The ghost of Mark V. Shaney

In 1984, an unusual user started posting in net.singles, a Usenet newsgroup where lonely people discussed dating, and he fit right in… sort of. He would respond to threads with sentences like “I have a great time to try to herd cats, and I’m not sure I agree with you.” Plausible. Slightly off, but weirdly confident.

The poster was named Mark V. Shaney, and he wasn’t human. “He” was a computer program, or bot, that was in essence the forerunner of today’s large language models (LLMs).

The little bot that fooled a newsgroup

Mark V. Shaney (a pun on “Markov chain“) was built by Rob Pike at Bell Labs, with the able assistance of Bruce Ellis and Don Mitchell. Its mechanism was straightforward: ingest a text corpus, such as the posts on net.singles, then generate new text by probabilistically choosing words that are likely to follow the previously-chosen words. Repeat until you have enough semi-coherent sentences for a Usenet post.

Shaney had no understanding of meaning, the real world, or grammar. The bot only knew that after “I went to the,” the word “store” was more likely than “moon.” It produced sentences that felt like they were going somewhere, even when they weren’t. Posts had the cadence of thought—without the thought.

Net.singles users argued with Shaney for weeks before realizing “he” wasn’t human. It seems unbelievable now that anyone thought Shaney was a real person, but humans seem shockingly eager to anthropomorphize virtually everything. The 1967 conversational program ELIZA, developed at MIT by Joseph Weizenbaum, wasn’t even as sophisticated as Shaney—yet Weizenbaum’s own secretary was discovered baring her soul to the machine as though it were a trusted confidant.

Singing a different tune

Strip away the transformer architecture, the attention mechanisms, the billions of parameters, and the RLHF tuning—all the stuff that AI companies tout in their marketing—and the fundamental operating principle of a modern LLM is the same as Mark V. Shaney: predict the next word based on what came before.
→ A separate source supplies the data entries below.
/-! ### setTeth -/

@[simp] theorem State.setTeth_part (s : State) (f : Tether → Tether) : (s.setTeth f).part = s.part := rfl
@[simp] theorem State.setTeth_clk (s : State) (f : Tether → Tether) : (s.setTeth f).clk = s.clk := rfl
@[simp] theorem State.setTeth_role (s : State) (f : Tether → Tether) : (s.setTeth f).role = s.role := rfl
@[simp] theorem State.setTeth_teth (s : State) (f : Tether → Tether) : (s.setTeth f).teth = f s.teth := rfl
@[simp] theorem State.setTeth_le (s : State) (f : Tether → Tether) : (s.setTeth f).le = s.le := rfl
@[simp] theorem State.setTeth_ports (s : State) (f : Tether → Tether) : (s.setTeth f).ports = s.ports := rfl
@[simp] theorem State.setTeth_groups (s : State) (f : Tether → Tether) : (s.setTeth f).groups = s.groups := rfl
@[simp] theorem State.setTeth_sh (s : State) (f : Tether → Tether) : (s.setTeth f).sh = s.sh := rfl
@[simp] theorem State.setTeth_pf (s : State) (f : Tether → Tether) : (s.setTeth f).pf = s.pf := rfl
@[simp] theorem State.setTeth_pl (s : State) (f : Tether → Tether) : (s.setTeth f).pl = s.pl := rfl
@[simp] theorem State.setTeth_gn (s : State) (f : Tether → Tether) : (s.setTeth f).gn = s.gn := rfl
@[simp] theorem State.setTeth_gv (s : State) (f : Tether → Tether) : (s.setTeth f).gv = s.gv := rfl
@[simp] theorem State.setTeth_cr (s : State) (f : Tether → Tether) : (s.setTeth f).cr = s.cr := rfl
@[simp] theorem State.setTeth_cal (s : State) (f : Tether → Tether) : (s.setTeth f).cal = s.cal := rfl
@[simp] theorem State.setTeth_ev (s : State) (f : Tether → Tether) : (s.setTeth f).ev = s.ev := rfl
@[simp] theorem State.setTeth_rc (s : State) (f : Tether → Tether) : (s.setTeth f).rc = s.rc := rfl
@[simp] theorem State.setTeth_hq (s : State) (f : Tether → Tether) : (s.setTeth f).hq = s.hq := rfl
@[simp] theorem State.setTeth_se (s : State) (f : Tether → Tether) : (s.setTeth f).se = s.se := rfl
@[simp] theorem State.setTeth_pins (s : State) (f : Tether → Tether) : (s.setTeth f).pins = s.pins := rfl
@[simp] theorem State.setTeth_checkpoint (s : State) (f : Tether → Tether) : (s.setTeth f).checkpoint = s.checkpoint := rfl
@[simp] theorem State.setTeth_hostMem (s : State) (f : Tether → Tether) : (s.setTeth f).hostMem = s.hostMem := rfl
@[simp] theorem State.setTeth_hdma (s : State) (f : Tether → Tether) : (s.setTeth f).hdma = s.hdma := rfl
@[simp] theorem State.setTeth_free (s : State) (f : Tether → Tether) : (s.setTeth f).free = s.free := rfl
@[simp] theorem State.setTeth_out (s : State) (f : Tether → Tether) : (s.setTeth f).out = s.out := rfl
@[simp] theorem State.setTeth_pending (s : State) (f : Tether → Tether) : (s.setTeth f).pending = s.pending := rfl

/-! ### setPf -/

@[simp] theorem State.setPf_part (s : State) (f : Profile → Profile) : (s.setPf f).part = s.part := rfl
@[simp] theorem State.setPf_clk (s : State) (f : Profile → Profile) : (s.setPf f).clk = s.clk := rfl
@[simp] theorem State.setPf_role (s : State) (f : Profile → Profile) : (s.setPf f).role = s.role := rfl
@[simp] theorem State.setPf_teth (s : State) (f : Profile → Profile) : (s.setPf f).teth = s.teth := rfl
@[simp] theorem State.setPf_le (s : State) (f : Profile → Profile) : (s.setPf f).le = s.le := rfl
@[simp] theorem State.setPf_ports (s : State) (f : Profile → Profile) : (s.setPf f).ports = s.ports := rfl
@[simp] theorem State.setPf_groups (s : State) (f : Profile → Profile) : (s.setPf f).groups = s.groups := rfl
@[simp] theorem State.setPf_sh (s : State) (f : Profile → Profile) : (s.setPf f).sh = s.sh := rfl
@[simp] theorem State.setPf_pf (s : State) (f : Profile → Profile) : (s.setPf f).pf = f s.pf := rfl
@[simp] theorem State.setPf_pl (s : State) (f : Profile → Profile) : (s.setPf f).pl = s.pl := rfl
@[simp] theorem State.setPf_gn (s : State) (f : Profile → Profile) : (s.setPf f).gn = s.gn := rfl
@[simp] theorem State.setPf_gv (s : State) (f : Profile → Profile) : (s.setPf f).gv = s.gv := rfl
@[simp] theorem State.setPf_cr (s : State) (f : Profile → Profile) : (s.setPf f).cr = s.cr := rfl
@[simp] theorem State.setPf_cal (s : State) (f : Profile → Profile) : (s.setPf f).cal = s.cal := rfl
@[simp] theorem State.setPf_ev (s : State) (f : Profile → Profile) : (s.setPf f).ev = s.ev := rfl
@[simp] theorem State.setPf_rc (s : State) (f : Profile → Profile) : (s.setPf f).rc = s.rc := rfl
@[simp] theorem State.setPf_hq (s : State) (f : Profile → Profile) : (s.setPf f).hq = s.hq := rfl
@[simp] theorem State.setPf_se (s : State) (f : Profile → Profile) : (s.setPf f).se = s.se := rfl
@[simp] theorem State.setPf_pins (s : State) (f : Profile → Profile) : (s.setPf f).pins = s.pins := rfl
@[simp] theorem State.setPf_checkpoint (s : State) (f : Profile → Profile) : (s.setPf f).checkpoint = s.checkpoint := rfl
@[simp] theorem State.setPf_hostMem (s : State) (f : Profile → Profile) : (s.setPf f).hostMem = s.hostMem := rfl
@[simp] theorem State.setPf_hdma (s : State) (f : Profile → Profile) : (s.setPf f).hdma = s.hdma := rfl
@[simp] theorem State.setPf_free (s : State) (f : Profile → Profile) : (s.setPf f).free = s.free := rfl
@[simp] theorem State.setPf_out (s : State) (f : Profile → Profile) : (s.setPf f).out = s.out := rfl
@[simp] theorem State.setPf_pending (s : State) (f : Profile → Profile) : (s.setPf f).pending = s.pending := rfl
And like Shaney, LLMs don’t actually know anything. They have merely “learned,” across an almost incomprehensible volume of text, what words tend to follow other words—and at a higher level, what ideas (as defined by clusters of words) tend to follow other ideas. The LLM doesn’t even know what the words or ideas mean, but it knows that some of them go together.

When you ask an LLM to explain quantum entanglement, then, it’s not retrieving a fact. It’s generating a sequence of words that, in its training set, plausibly follows your question.

Mark V. Shaney was trained on bigrams and trigrams—two or three word windows—from a single, albeit popular, Usenet newsgroup. A modern LLM works with context windows of hundreds of thousands of words and was trained on a sizable fraction of the written output of human civilization. The mechanism rhymes, but the scale sings a different tune.

The surprising power of scale

Mark V. Shaney was a clever trick. LLMs are the same trick writ large.

Shaney could vaguely mimic the surface texture of human writing. It could not write a working Python function, apologize that its previous sentence was not factual, or translate among fifty languages like a modern LLM can. Incredibly, such capabilities are not programmed into LLMs. They emerge.

It turns out that when you train a next-token predictor on enough data with enough parameters, the model doesn’t just learn word co-occurrences. It learns structure, syntax, logic, causality—even something like a theory of mind. Not because someone programmed that in, but because modeling language properly seems to also require modeling the world in which languages, and the minds that speak them, live.

It’s the closest thing to magic I’ve seen in forty years of being excited about technology. We struck rocks with lightning and taught them to think. (Okay, okay—”think.”)

Haunted by Shaney’s ghost

Mark V. Shaney’s crudeness pulls the curtain back, reminding us that LLMs are fundamentally pattern-completion engines. They are not databases or search engines, though they can fulfill some of the same functions. And they don’t think or reason, though they often seem to.

When an LLM “hallucinates” a fake citation, it’s not malfunctioning—it’s completing your prompt with a plausible continuation, exactly as it was designed to. At a glance, the false citation looks like a real citation. It has some proper nouns and some numbers in a reasonable order. Mission accomplished.

The fact that LLMs sometimes give us a glimpse of their true nature makes them all the more impressive, not less. It’s genuinely astonishing that “predict the next word, but really well” can result in a system that can pass the bar exam, debug code, and synthesize research papers. Given how they do what they do, it’s not surprising that LLMs hallucinate—it’s surprising that they don’t hallucinate more.

Pike’s little Usenet prank was on to something. It just needed another forty years and a few billion parameters to reach its potential. Today, every LLM is haunted by the ghost of Mark V. Shaney.